Task goal:
A verbatim reproduction of the lines below, from the line containing "n).pcie = s.pcie := rfl" through the line containing "n).flt = s.flt := rfl", both ends included, is the whole required output.

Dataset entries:
┏━━

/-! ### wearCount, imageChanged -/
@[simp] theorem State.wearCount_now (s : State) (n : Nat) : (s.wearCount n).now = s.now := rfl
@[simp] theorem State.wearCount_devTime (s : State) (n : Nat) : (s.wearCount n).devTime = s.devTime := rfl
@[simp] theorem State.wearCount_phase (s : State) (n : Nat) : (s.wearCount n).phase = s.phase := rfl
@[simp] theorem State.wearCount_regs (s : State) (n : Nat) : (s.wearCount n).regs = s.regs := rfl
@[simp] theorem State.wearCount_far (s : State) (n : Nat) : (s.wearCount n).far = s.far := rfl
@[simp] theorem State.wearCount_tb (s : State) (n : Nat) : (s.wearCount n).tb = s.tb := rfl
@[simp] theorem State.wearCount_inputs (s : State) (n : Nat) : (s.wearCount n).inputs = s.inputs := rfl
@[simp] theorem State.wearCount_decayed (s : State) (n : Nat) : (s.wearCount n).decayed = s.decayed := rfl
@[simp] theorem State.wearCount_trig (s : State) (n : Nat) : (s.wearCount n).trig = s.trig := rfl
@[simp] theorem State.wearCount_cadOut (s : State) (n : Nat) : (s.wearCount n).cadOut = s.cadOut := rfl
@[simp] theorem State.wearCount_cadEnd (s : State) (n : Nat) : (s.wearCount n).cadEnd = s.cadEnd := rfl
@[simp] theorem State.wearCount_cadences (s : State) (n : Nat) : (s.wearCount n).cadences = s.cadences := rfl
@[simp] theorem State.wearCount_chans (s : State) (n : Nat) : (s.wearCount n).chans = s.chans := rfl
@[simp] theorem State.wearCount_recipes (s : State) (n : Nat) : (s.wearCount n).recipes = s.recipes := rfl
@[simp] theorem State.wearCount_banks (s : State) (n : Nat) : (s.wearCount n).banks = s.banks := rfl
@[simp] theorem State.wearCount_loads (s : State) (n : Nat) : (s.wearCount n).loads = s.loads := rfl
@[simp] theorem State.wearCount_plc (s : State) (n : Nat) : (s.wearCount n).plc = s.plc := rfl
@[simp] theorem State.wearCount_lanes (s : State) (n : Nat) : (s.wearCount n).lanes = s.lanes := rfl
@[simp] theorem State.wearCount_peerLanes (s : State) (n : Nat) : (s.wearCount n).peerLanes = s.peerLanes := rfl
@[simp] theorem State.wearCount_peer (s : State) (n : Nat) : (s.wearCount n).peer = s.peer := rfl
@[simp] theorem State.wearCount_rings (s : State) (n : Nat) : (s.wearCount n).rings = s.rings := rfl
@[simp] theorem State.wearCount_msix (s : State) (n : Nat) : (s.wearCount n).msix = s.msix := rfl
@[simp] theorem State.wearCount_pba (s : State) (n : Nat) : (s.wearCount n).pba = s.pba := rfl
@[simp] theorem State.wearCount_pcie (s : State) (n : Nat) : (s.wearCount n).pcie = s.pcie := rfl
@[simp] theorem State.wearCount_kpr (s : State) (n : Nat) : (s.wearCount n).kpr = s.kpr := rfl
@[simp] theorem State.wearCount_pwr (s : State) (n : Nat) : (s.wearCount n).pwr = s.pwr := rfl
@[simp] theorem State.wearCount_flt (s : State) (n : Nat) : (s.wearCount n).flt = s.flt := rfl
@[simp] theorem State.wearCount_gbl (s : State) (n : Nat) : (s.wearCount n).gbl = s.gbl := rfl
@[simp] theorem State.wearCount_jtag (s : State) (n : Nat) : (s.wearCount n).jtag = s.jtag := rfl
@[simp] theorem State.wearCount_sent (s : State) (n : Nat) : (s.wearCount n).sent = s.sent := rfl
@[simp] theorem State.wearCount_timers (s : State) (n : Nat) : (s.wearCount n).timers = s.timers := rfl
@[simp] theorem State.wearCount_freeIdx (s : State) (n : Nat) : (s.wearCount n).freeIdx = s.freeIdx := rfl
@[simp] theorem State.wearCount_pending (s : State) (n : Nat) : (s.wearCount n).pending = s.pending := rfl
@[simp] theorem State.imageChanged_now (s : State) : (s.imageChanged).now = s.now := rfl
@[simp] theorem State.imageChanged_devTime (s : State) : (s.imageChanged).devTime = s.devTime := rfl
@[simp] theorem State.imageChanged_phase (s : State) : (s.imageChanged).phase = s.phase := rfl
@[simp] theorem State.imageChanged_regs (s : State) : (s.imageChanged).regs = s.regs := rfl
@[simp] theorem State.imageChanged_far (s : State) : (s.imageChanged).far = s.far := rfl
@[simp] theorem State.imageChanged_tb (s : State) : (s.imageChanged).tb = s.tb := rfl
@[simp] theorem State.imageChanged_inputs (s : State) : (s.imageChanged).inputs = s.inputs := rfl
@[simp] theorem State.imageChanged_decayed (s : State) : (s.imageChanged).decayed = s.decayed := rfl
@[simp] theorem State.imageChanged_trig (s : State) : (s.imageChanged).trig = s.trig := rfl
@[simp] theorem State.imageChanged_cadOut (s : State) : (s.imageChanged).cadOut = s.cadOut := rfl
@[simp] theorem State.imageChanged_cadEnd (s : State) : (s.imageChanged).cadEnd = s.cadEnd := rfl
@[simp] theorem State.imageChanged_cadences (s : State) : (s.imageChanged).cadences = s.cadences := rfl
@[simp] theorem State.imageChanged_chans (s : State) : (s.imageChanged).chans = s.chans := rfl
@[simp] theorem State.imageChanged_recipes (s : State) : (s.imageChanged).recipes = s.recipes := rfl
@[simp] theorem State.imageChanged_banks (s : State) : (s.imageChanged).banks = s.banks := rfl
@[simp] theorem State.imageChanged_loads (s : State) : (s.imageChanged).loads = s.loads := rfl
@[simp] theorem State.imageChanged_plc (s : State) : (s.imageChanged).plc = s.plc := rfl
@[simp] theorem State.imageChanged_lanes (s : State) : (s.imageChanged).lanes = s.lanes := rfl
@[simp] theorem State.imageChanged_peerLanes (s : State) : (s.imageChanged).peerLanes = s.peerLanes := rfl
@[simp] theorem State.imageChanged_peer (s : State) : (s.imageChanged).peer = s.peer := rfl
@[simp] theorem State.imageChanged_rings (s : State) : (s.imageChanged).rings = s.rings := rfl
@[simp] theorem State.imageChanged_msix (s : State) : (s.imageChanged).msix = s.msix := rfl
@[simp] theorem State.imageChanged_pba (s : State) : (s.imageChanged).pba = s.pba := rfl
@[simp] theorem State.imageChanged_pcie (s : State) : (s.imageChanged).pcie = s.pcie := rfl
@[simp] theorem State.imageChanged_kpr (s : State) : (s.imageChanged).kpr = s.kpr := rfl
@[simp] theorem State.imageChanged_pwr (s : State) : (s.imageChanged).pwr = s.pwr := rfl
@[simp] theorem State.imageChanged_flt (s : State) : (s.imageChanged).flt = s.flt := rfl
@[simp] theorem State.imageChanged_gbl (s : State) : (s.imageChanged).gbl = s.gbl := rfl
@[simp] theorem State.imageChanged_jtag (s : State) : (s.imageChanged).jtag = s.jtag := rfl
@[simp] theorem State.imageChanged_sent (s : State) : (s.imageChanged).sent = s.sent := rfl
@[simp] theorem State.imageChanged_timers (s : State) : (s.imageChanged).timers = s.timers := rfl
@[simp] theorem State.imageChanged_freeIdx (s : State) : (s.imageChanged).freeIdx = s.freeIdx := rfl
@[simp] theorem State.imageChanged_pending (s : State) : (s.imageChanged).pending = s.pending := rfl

┗━━

Exercise answer:
@[simp] theorem State.wearCount_pcie (s : State) (n : Nat) : (s.wearCount n).pcie = s.pcie := rfl
@[simp] theorem State.wearCount_kpr (s : State) (n : Nat) : (s.wearCount n).kpr = s.kpr := rfl
@[simp] theorem State.wearCount_pwr (s : State) (n : Nat) : (s.wearCount n).pwr = s.pwr := rfl
@[simp] theorem State.wearCount_flt (s : State) (n : Nat) : (s.wearCount n).flt = s.flt := rfl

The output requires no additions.